Records from a data source
☆ ☆ ☆

/-- R128 to R135: ACQ, REL, FENCE, SEMINC, SEMWAIT, SEMRD, SBWAIT, TGIVE and TTAKE once the chain allows them: each completes,
with its result and its done token, or it waits where the rule says; SEMINC and REL set out for their unit; TGIVE stands to the
commit. -/
def Sys2Proof.Machine.SynchronisationCompletesR128 : Prop :=
  ∀ (s : State) (i : Issue) (a : Acc) (bs : List Acc) (w : MWord), Proceeds s i a bs →
    let nk := i.nk
    let amount := ((a.r.map (·.val.nat)).getD 0) % 2 ^ 32
    let sem := a.semAt (nk / 8)
    let value := s.sem sem.1 sem.2
    let sent (t : State) : Prop := t.mem = s.mem ∧ t.memx = s.memx
    (a.instr = .acq w → badAt s (csmKey a.va) = true → exec (.acq w) s = .next (s.accFault nk a .uncorrectableError 2 a.va))
    ∧ (a.instr = .acq w → badAt s (csmKey a.va) = false →
      let rcnt := memRead s (csmKey a.va) 8
      (∀ c, a.bound = none → objCheck s (nk / 8) a.va = some c → exec (.acq w) s = .next (s.accFault nk a c 0 a.va))
      ∧ (a.bound ≠ none ∨ objCheck s (nk / 8) a.va = none → amount ≤ rcnt → ∃ t, exec (.acq w) s = .next t ∧ PerformedInPlace s t nk a
        ∧ RepliesWith s t nk a a.er (.sc (BitVec.ofNat 64 rcnt)))
      ∧ (a.bound = none → objCheck s (nk / 8) a.va = none → rcnt < amount →
        exec (.acq w) s = .next (s.modAcc nk a.id fun e => { e with bound := some (objRegions s a.va) }))
      ∧ (a.bound ≠ none → rcnt < amount → exec (.acq w) s = .next s))
    ∧ (a.instr = .semwait w →
      (amount ≤ value → ∃ t, exec (.semwait w) s = .next t ∧ PerformedInPlace s t nk a
        ∧ RepliesWith s t nk a (a.er || s.semFlag sem.1 sem.2) (.sc (BitVec.ofNat 64 value)))
      ∧ (value < amount → exec (.semwait w) s = .next s))
    ∧ (a.instr = .semrd w → ∃ t, exec (.semrd w) s = .next t ∧ PerformedInPlace s t nk a
      ∧ RepliesWith s t nk a (a.er || s.semFlag sem.1 sem.2) (.sc (BitVec.ofNat 64 value)))
    ∧ (a.instr = .sbwait w → ∃ t, exec (.sbwait w) s = .next t ∧ PerformedInPlace s t nk a ∧ RepliesWith s t nk a a.er (.sc 1))
    ∧ (a.instr = .fence w →
      let met := ∀ b, b ∈ bs → b.st = .performed
        ∨ (if b.age = a.age then opLoad b.op = false ∧ opAtomic b.op = false else opStore b.op = false ∧ opRmw b.op = false)
      ((s.nd nk).oldest a.age = true → met → ∃ t, exec (.fence w) s = .next t ∧ PerformedInPlace s t nk a)
      ∧ ((s.nd nk).oldest a.age = false ∨ ¬ met → exec (.fence w) s = .next s))
    ∧ (a.instr = .ttake w →
      (s.tileFree (nk / 8) a.tile = true → ∃ t, exec (.ttake w) s = .next t ∧ PerformedInPlace s t nk a
        ∧ ∀ k, k ∈ (t.cl (nk / 8)).engTiles ↔ k ∈ (s.cl (nk / 8)).engTiles ∧ k ≠ a.tile)
      ∧ (s.tileFree (nk / 8) a.tile = false → exec (.ttake w) s = .next s))
    ∧ (a.instr = .seminc w →
      (writesMet bs = true → semTurn nk sem bs = true → ∃ t, exec (.seminc w) s = .next t ∧ sent t
        ∧ t.accOf nk a.id = some { a with st := .sent }
        ∧ Posted t { src := nk / 8, dst := sem.1, cls := 3, part := (s.nd nk).part
                     body := .sem sem.1 sem.2 amount (a.w.sz = 1) (some (nk, a.id)) false })
      ∧ (writesMet bs = false ∨ semTurn nk sem bs = false → exec (.seminc w) s = .next s))
    ∧ (a.instr = .rel w → ∃ t cov, exec (.rel w) s = .next t ∧ sent t ∧ t.accOf nk a.id = some { a with st := .sent, cov := cov }
      ∧ Posted t { src := nk / 8, dst := placeOf (csmKey a.va), cls := 1, part := (s.nd nk).part, n := 64, body := .rel nk a.id }
      ∧ (objCheck s (nk / 8) a.va = none → badAt s (csmKey a.va) = false →
        ∀ k, k ∈ cov ↔ ∃ b, b ∈ bs ∧ b.id = k ∧ b.writes = true ∧ b.done = false ∧ ∃ r, r ∈ objRegions s a.va ∧ inRegion r b = true)
      ∧ (objCheck s (nk / 8) a.va ≠ none ∨ badAt s (csmKey a.va) = true → cov = []))
    ∧ (a.instr = .tgive w → exec (.tgive w) s = .next s)

/-- R131, R132, R129, R94: SEMAPHORE_UPDATE, SYNC_OBJECT_INCREMENT and DONE_TOKEN_ARRIVAL, at a sync unit, a sync object and an
interface: an increment saturates, a setting replaces, a REL adds one to RCNT of its object and to nothing else, and a done token
opens the gate of the entry it is for. -/
def Sys2Proof.Machine.SignalsTakeEffectR131 : Prop :=
  ∀ (s : State) (m : Parcel) (rest : List Parcel), s.inbox = m :: rest →
    (∀ (c k amt : Nat) (set : Bool) (acc : Option (Nat × Nat)) (flag : Bool), m.body = .sem c k amt set acc flag →
      m.src < 192 ∨ s.holds c m.part = true → ∃ u, exec (.semaphoreUpdate 0) s = .next u.kernelsCheck ∧ (s.picking 0).msgDo m = some u
        ∧ u.mem = s.mem ∧ u.sem c k = (if set then amt % 2 ^ 32 else min (s.sem c k + amt) 0xffffffff)
        ∧ ∀ d j, d ≠ c ∨ j ≠ k → u.sem d j = s.sem d j)
    ∧ (∀ (nk : Nat) (a : Acc), m.body = .rel nk a.id → s.accOf nk a.id = some a →
      (∀ b, b ∈ (s.nd nk).mif → b.id ∈ a.cov → b.done = true) → reservedBy s (csmKey a.va) nk a.id = false →
      badAt s (csmKey a.va) = false → ∃ u, exec (.syncObjectIncrement 0) s = .next u.kernelsCheck ∧ (s.picking 0).msgDo m = some u
        ∧ memRead u (csmKey a.va) 8 = (memRead s (csmKey a.va) 8 + 1) % 2 ^ 64
        ∧ ∀ k, k < csmKey a.va ∨ csmKey a.va + 8 ≤ k → memGet u k = memGet s k)
    ∧ (∀ (nk ws it gn ix : Nat), m.body = .done nk ws it gn ix →
      ∃ u, exec (.doneTokenArrival 0) s = .next u.kernelsCheck ∧ (s.picking 0).msgDo m = some u ∧ u.mem = s.mem
        ∧ (∀ a, a ∈ (s.nd nk).mif → a.ix = ix → a.ws = ws → a.n % 65536 = it → a.gn = gn → { a with gated := false } ∈ (u.nd nk).mif)
        ∧ (∀ a, a ∈ (s.nd nk).mif → a.ix ≠ ix ∨ a.ws ≠ ws ∨ a.n % 65536 ≠ it ∨ a.gn ≠ gn → a ∈ (u.nd nk).mif))

/-! ### Instructions held to the commit -/

namespace Sys2Proof.Machine

/-- Bits `lo` to `lo + n - 1` of a number are zero. -/
def zeros (v lo n : Nat) : Prop := v / 2 ^ lo % 2 ^ n = 0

☆ ☆ ☆

WHAT NEEDS TO BE DONE
Lines to set down from above: the line with "b.op = false)", the line with "3, part := (s.nd nk).part", and every line between, each exactly as written.

RESPONSE TO THIS EXERCISE
        ∨ (if b.age = a.age then opLoad b.op = false ∧ opAtomic b.op = false else opStore b.op = false ∧ opRmw b.op = false)
      ((s.nd nk).oldest a.age = true → met → ∃ t, exec (.fence w) s = .next t ∧ PerformedInPlace s t nk a)
      ∧ ((s.nd nk).oldest a.age = false ∨ ¬ met → exec (.fence w) s = .next s))
    ∧ (a.instr = .ttake w →
      (s.tileFree (nk / 8) a.tile = true → ∃ t, exec (.ttake w) s = .next t ∧ PerformedInPlace s t nk a
        ∧ ∀ k, k ∈ (t.cl (nk / 8)).engTiles ↔ k ∈ (s.cl (nk / 8)).engTiles ∧ k ≠ a.tile)
      ∧ (s.tileFree (nk / 8) a.tile = false → exec (.ttake w) s = .next s))
    ∧ (a.instr = .seminc w →
      (writesMet bs = true → semTurn nk sem bs = true → ∃ t, exec (.seminc w) s = .next t ∧ sent t
        ∧ t.accOf nk a.id = some { a with st := .sent }
        ∧ Posted t { src := nk / 8, dst := sem.1, cls := 3, part := (s.nd nk).part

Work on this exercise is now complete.